=== Section Start ===

-- ==== Sys2Proof/Machine/Forward.lean ====
section
/-! DEFINITION. Legs and layered forwarding: slots, sources, copies, layer selection, RTCP, failover (chapter FWD); data
ports coming and going (R236, R240). -/
namespace Sys2Proof.Machine

/-! ## Legs, slots and sources (R286–R291) -/

def legOf (s : State) (l : Nat) : Leg := tabGet {} s.fwd.legs l
def legUpd (l : Nat) (f : Leg → Leg) (s : State) : State := { s with fwd.legs := tabMod {} s.fwd.legs l f }
/-- Slot `k` of a leg: 0 audio, 1–3 V0–V2. -/
def slotOf (s : State) (l k : Nat) : LegSlot := tabGet {} (legOf s l).slots k
def slotUpd (l k : Nat) (f : LegSlot → LegSlot) (s : State) : State :=
  legUpd l (fun x => { x with slots := tabMod {} x.slots k f }) s
def vsrcOf (s : State) (i : Nat) : VideoSource := tabGet {} s.fwd.sources i
def vsrcUpd (i : Nat) (f : VideoSource → VideoSource) (s : State) : State :=
  { s with fwd.sources := tabMod {} s.fwd.sources i f }

/-- Legs in one of the states ACTIVE and FAILOVER, ascending. -/
def upLegs (s : State) : List Nat :=
  s.regs.filterMap (fun e =>
    if 0x8000 ≤ keyIndex e.1 ∧ keyIndex e.1 < 0xD000 ∧ keySub e.1 = 2 ∧ (e.2 = 1 ∨ e.2 = 2) then some (keyIndex e.1 - 0x8000)
    else none)

/-- R290: a source code that may be written. -/
def sourceCodeOk (v : Nat) : Bool :=
  let kind := v / 1073741824 % 4
  if kind = 0 then v == 0
  else if kind = 1 then v / 131072 % 8192 == 0 && decide (v % 65536 < bidirLegs)
  else kind == 2 && v / 64 % 16777216 == 0

/-- R290: a layer code that may be written. -/
def layerCodeOk (v : Nat) : Bool := v == 0xFF || (decide (v / 16 ≤ 2) && decide (v % 16 ≤ 2))

/-- Composition outputs as source numbers. -/
abbrev cmpSource : Nat := 0x10000

/-- The source a code names. -/
def srcId (v : Nat) : Option Nat :=
  let kind := v / 1073741824 % 4
  if kind = 1 then some (v % 65536 * 2 + v / 65536 % 2) else if kind = 2 then some (cmpSource + v % 64) else none

/-- Codec of a source: 1 H.264, 2 AV1, 3 a composition output. -/
def srcCodec (s : State) (i : Nat) : Nat :=
  if cmpSource ≤ i then 3 else rd s (K.VS_CODEC (i / 2)) / 16 ^ (i % 2) % 16

/-- SSRCs of a video source, lowest quality first. -/
def srcSsrcs (s : State) (i : Nat) : List Nat :=
  let b := rdBlob s (if i % 2 = 0 then K.VS0_SSRCS (i / 2) else K.VS1_SSRCS (i / 2))
  (List.range (b.length / 4)).map (fun n => leAt b (4 * n) 4)

/-- Current layer and wanted layer of V slot `j`. -/
def slotCur (s : State) (l j : Nat) : Nat := rd s (K.SLOT_CUR l j)
def slotWant (s : State) (l j : Nat) : Nat := rd s (K.SLOT_WANT l j)
abbrev layerPaused : Nat := 0xFF

/-- SLOT_STATE and the wait for a switch point follow (R300, R305). -/
def slotSync (l j : Nat) (s : State) : State :=
  let x := slotOf s l (j + 1)
  let set_ := rd s (K.SLOT_SOURCE l j)
  let waits := slotCur s l j != slotWant s l j || x.source != set_
  let st := if !legUp s l || (set_ == 0 && x.source == 0) then 0
    else if waits then 2 else if slotCur s l j = layerPaused then 3 else 1
  let wantsSwitch := waits && slotWant s l j != layerPaused && set_ != 0 && legUp s l
  let s := slotUpd l (j + 1) (fun x => { x with
    waitSince := if wantsSwitch then (match x.waitSince with | some t => some t | none => some (clk s)) else none }) s
  wr (K.SLOT_STATE_FWD l j) st s

/-- WANT is set. -/
def setWant (l j v : Nat) (s : State) : State :=
  if slotWant s l j = v then s else
  let s := slotUpd l (j + 1) (fun x => { x with wantAt := clk s, waitSince := none }) (wr (K.SLOT_WANT l j) v s)
  slotSync l j s

/-- A slot's source is set: SLOT_SOURCE is written (R304). The source it already has changes nothing. -/
def setSource (l j v : Nat) (s : State) : State :=
  if rd s (K.SLOT_SOURCE l j) = v then s
  else slotSync l j (slotUpd l (j + 1) (fun x => { x with waitSince := none }) (wr (K.SLOT_SOURCE l j) v s))

/-- Every V slot that has, or is set to, a source: leg × 4 + slot, in ascending order (R294). -/
def slotsOn (s : State) (i : Nat) : List Nat :=
  (upLegs s).flatMap (fun l => (List.range 3).filterMap (fun j =>
    if srcId (rd s (K.SLOT_SOURCE l j)) = some i ∨ srcId (slotOf s l (j + 1)).source = some i then some (l * 4 + j) else none))

/-! ## Rungs (R298) -/

/-- rate(src, d) in bit/s over FWD_RATE_WINDOW. -/
def srcRate (s : State) (i d : Nat) : Nat :=
  let w := rd s K.FWD_RATE_WINDOW
  ((vsrcOf s i).log.foldl (fun n e => if clk s < e.1 + w * ms1 ∧ e.2.2.contains d then n + e.2.1 else n) 0) * 1000 / w

/-- Insert a code in ascending order. -/
def insCode (d : Nat) : List Nat → List Nat
  | [] => [d]
  | e :: t => if d < e then d :: e :: t else if d = e then e :: t else e :: insCode d t

/-- Targets a source may have: decode targets, simulcast streams, the one of a composition output. -/
def srcTargets (s : State) (i : Nat) : List Nat :=
  let c := srcCodec s i
  if c = 2 then (vsrcOf s i).targets.foldl (fun l d => insCode d l) []
  else if c = 1 then (List.range (srcSsrcs s i).length).map (· * 16) else if c = 3 then [0] else []

def rungs (s : State) (i : Nat) : List Nat := (srcTargets s i).filter (fun d => decide (0 < srcRate s i d))

/-- A packet of a source is counted for its layers. -/
def srcLog (i bits : Nat) (layers : List Nat) (s : State) : State :=
  vsrcUpd i (fun x => { x with log := (clk s, bits, layers) :: x.log.filter (fun e => decide (clk s < e.1 + 5 * s1)) }) s

/-! ## Enabling and disabling (R287, R310) -/

/-- Big-endian octets of an IPv4 address held as a number (assumption 30). -/
def ipv4Bytes (v : Nat) : Bytes := (leBytes 4 v).reverse

/-- An address is one of a port's. -/
def portAddr (s : State) (p : Nat) (a : Bytes) : Bool :=
  (a.length == 4 && rd s (K.IPV4_ADDR p) != 0 && a == ipv4Bytes (rd s (K.IPV4_ADDR p)))
  || (a.length == 16 && a == rdBlob s (K.IPV6_ADDR p))

/-- The tuple of a leg. -/
def legTuple (s : State) (l : Nat) : Bytes × Nat × Bytes × Nat :=
  (rdBlob s (K.LOCAL_ADDR l), rd s (K.LOCAL_UDP l), rdBlob s (K.REMOTE_ADDR l), rd s (K.REMOTE_UDP l))

def legEnStatus (l : Nat) (on : Bool) (s : State) : Status :=
  if !on || rd s (K.LEG_EN l) == 1 then .ok else
  let p := rd s (K.LEG_PORT l)
  let ssrc (j : Nat) := rd s (K.OUT_SSRC l j)
  checks [
    (isRetired s cLeg l, .retired),
    (!portPresent s p || !portAddr s p (rdBlob s (K.LOCAL_ADDR l))
      || (rdBlob s (K.REMOTE_ADDR l)).length != (rdBlob s (K.LOCAL_ADDR l)).length
      || rd s (K.ALT_PORT l) == p
      || (tabGet {} s.sea.srtpIn l).cur.isNone || (tabGet {} s.sea.srtpOut l).cur.isNone
      || ssrc 0 == ssrc 1 || ssrc 0 == ssrc 2 || ssrc 1 == ssrc 2, .range),
    ((upLegs s).any (fun m => m != l && legTuple s m == legTuple s l), .conflict)]

/-- The leg starts: indices, estimate, shaper and queues (R291, R297, R270). -/
def legStart (l : Nat) (s : State) : State :=
  let i := rd s (K.INIT_SEQ l)
  let slots : Tab LegSlot := [0, 1, 2, 3].foldl (fun t k => tabSet {} t k ({ index := i, wantAt := clk s } : LegSlot)) []
  let s := { s with fwd.legs := tabSet {} s.fwd.legs l ({ slots := slots } : Leg) }
  let s := legTrafficUpd l (fun x => { x with shaper := {}, deficit := 0, credited := false, adapted := 0 }) s
  let s := queueUpd (qIn l) (fun x => { x with disabled := false }) (queueUpd (qOut l) (fun x => { x with disabled := false }) s)
  let s := wr (K.EST_E l) (rd s (K.EST_START l)) (wr (K.LEG_STATE l) 1 s)
  [0, 1, 2].foldl (fun s j => slotSync l j
    (wr (K.SLOT_INDEX l j) i (wr (K.SLOT_CUR l j) layerPaused (wr (K.SLOT_WANT l j) layerPaused s)))) s

/-- Slots that use a leg's sources are PAUSED (R301). -/
def pauseSlotsOf (l : Nat) (s : State) : State :=
  [2 * l, 2 * l + 1].foldl (fun s i =>
    (slotsOn s i).foldl (fun s lj =>
      let m := lj / 4
      let j := lj % 4
      if srcId (slotOf s m (j + 1)).source = some i ∨ slotCur s m j = layerPaused then
        slotSync m j (setWant m j layerPaused (wr (K.SLOT_CUR m j) layerPaused s))
      else s) s) s

/-- R310: a leg is disabled or retired. -/
def legStop (l st : Nat) (s : State) : State :=
  let p := legPort s l
  let s := flushQueue (qOut l) (flushQueue (qIn l) s)
  let s := queueUpd (qIn l) (fun x => { x with disabled := true }) (queueUpd (qOut l) (fun x => { x with disabled := true }) s)
  let s := legUnlist p l (wr (K.LEG_STATE l) st s)
  let s := { s with fwd.fan := s.fwd.fan.filterMap (fun f =>
    if (packetOf s f.pkt).isNone then none else some { f with slots := f.slots.filter (fun x => x / 4 != l) }) }
  let s := if l < bidirLegs then pauseSlotsOf l (legLeaves l s) else s
  let s := { s with fwd.sources := s.fwd.sources.filter (fun e => !(e.1 / 2 == l && decide (e.1 < cmpSource))) }
  [0, 1, 2].foldl (fun s j => slotSync l j (wr (K.SLOT_CUR l j) layerPaused (wr (K.SLOT_WANT l j) layerPaused
    (slotUpd l (j + 1) (fun x => { x with source := 0 }) s)))) s

def legEn (l : Nat) (on : Bool) (s : State) : State :=
  let was := rd s (K.LEG_EN l) == 1
  let s := wr (K.LEG_EN l) (b2n on) s
  if on == was then s else if on then legStart l s
  else legStop l (if isRetired s cLeg l then 3 else 0) s

/-- LEG_EN: key 8000h + l:01. -/
def writeLegEn (inst : Inst) (tag l : Nat) (on : Bool) (s : State) : State :=
  runWrite inst tag (0x8000 + l) 1 on
    (if l < 20480 then worst (mediaStatus on s) (legEnStatus l on s) else .noEntry) (legEn l on) s

/-- An upset of a leg (R310). -/
def legUpset (l : Nat) (s : State) : State :=
  let r := upset cLeg l (bump (K.LEG_UPSETS l) s)
  if r.2 then legStop l 3 r.1 else r.1

/-- R444: a cleared leg starts again. -/
def legCleared (l : Nat) (s : State) : State :=
  if rd s (K.LEG_EN l) = 1 then legStart l s else wr (K.LEG_STATE l) 0 s

/-- AUTH_FAIL_SECOND: a second of Isobar has passed. -/
def execAuthFailSecond (leg : Nat) (s : State) : Res :=
  if clk s < (legOf s leg).authAt + s1 then .next s else
  let n := (legOf s leg).authFails
  let s := legUpd leg (fun x => { x with authFails := 0, authAt := clk s }) s
  .next (if 64 < n then legUpset leg s else s)

/-! ## Switch points (R300–R302, Table FWD-4) -/

/-- Decode target indication for a layer: 0 not present, 2 switch. -/
def dtiOf (f : FanOut) (d : Nat) : Nat := match f.dd with | some x => tabGet 0 x.dti d | none => 0

/-- The packet belongs to layer `d`. -/
def belongs (codec : Nat) (f : FanOut) (d : Nat) : Bool :=
  if codec = 2 then dtiOf f d != 0 else if codec = 1 then f.stream == d / 16 else true

/-- The packet is a switch point to layer `d`. -/
def switchesTo (codec : Nat) (f : FanOut) (d : Nat) : Bool :=
  if codec = 2 then f.start && dtiOf f d == 2
  else if codec = 1 then f.switchPoint && f.stream == d / 16 else f.switchPoint

/-- CUR after the packet, on its own source, when WANT differs (Table FWD-4). -/
def curNext (s : State) (codec : Nat) (f : FanOut) (cur want : Nat) : Nat :=
  if codec = 2 then
    let lowerT := want / 16 == cur / 16 && decide (want % 16 < cur % 16)
    let lowerS := decide (want / 16 < cur / 16) && decide (want % 16 ≤ cur % 16)
    if lowerT then (if f.start then want else cur)
    else if lowerS && !(vsrcOf s f.source).s3t3 then (if f.newUnit then want else cur)
    else if switchesTo codec f want then want else cur
  else if switchesTo codec f want then want else cur

/-- A packet of the fan-out reaches a slot: whether it is forwarded there, and whether it starts a source on it. -/
def slotTake (f : FanOut) (l j : Nat) (s : State) : Bool × Bool × State :=
  let x := slotOf s l (j + 1)
  let set_ := rd s (K.SLOT_SOURCE l j)
  let want := slotWant s l j
  let cur := slotCur s l j
  let codec := srcCodec s f.source
  let isNow := srcId x.source == some f.source
  if srcId set_ = some f.source ∧ (x.source ≠ set_ ∨ cur = layerPaused) ∧ want ≠ layerPaused ∧ switchesTo codec f want then
    let s := upd (x.source != set_) (bump K.SWITCHES) (wr (K.SLOT_CUR l j) want s)
    let s := slotUpd l (j + 1) (fun x => { x with source := set_, fresh := true, lowered := none }) s
    (belongs codec f want, true, slotSync l j s)
  else if !isNow || cur == layerPaused then (false, false, s)
  else
    let next :=
      if want = layerPaused ∨ set_ = 0 then (if f.start then layerPaused else cur)
      else if x.source ≠ set_ then cur
      else match x.lowered with
        | some v => if f.start then v else cur
        | none => if want = cur then cur else curNext s codec f cur want
    if next = cur then (belongs codec f cur, false, s)
    else
      let stops := next == layerPaused
      let s := upd (stops && x.source != set_) (bump K.SWITCHES) (wr (K.SLOT_CUR l j) next s)
      let s := slotUpd l (j + 1) (fun x => { x with
        fresh := true, lowered := none, source := if stops then set_ else x.source }) s
      (!stops && belongs codec f next, false, slotSync l j s)

/-- R301: a source's template structure has changed. -/
def rungBelow (ts : List Nat) (d : Nat) : Nat := ((ts.filter (fun t => decide (t ≤ d))).getLast?).getD layerPaused
def templateChanged (i : Nat) (s : State) : State :=
  let ts := srcTargets s i
  (slotsOn s i).foldl (fun s lj =>
    let l := lj / 4
    let j := lj % 4
    let x := slotOf s l (j + 1)
    let s := if slotWant s l j ≠ layerPaused ∧ srcId (rd s (K.SLOT_SOURCE l j)) = some i ∧ !ts.contains (slotWant s l j) then
        setWant l j (rungBelow ts (slotWant s l j)) s
      else s
    if slotCur s l j ≠ layerPaused ∧ srcId x.source = some i ∧ !ts.contains (slotCur s l j) then
      slotUpd l (j + 1) (fun x => { x with lowered := some (rungBelow ts (slotCur s l j)) }) s
    else s) s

=== Section End ===

_WORK TASK_. Please return the lines above that run from the line containing "fresh := true, lowered := none, source" to the line containing "has changed. -/", inclusive, exactly and with no other lines.

_ANSWER TO THE PROBLEM_.
        fresh := true, lowered := none, source := if stops then set_ else x.source }) s
      (!stops && belongs codec f next, false, slotSync l j s)

/-- R301: a source's template structure has changed. -/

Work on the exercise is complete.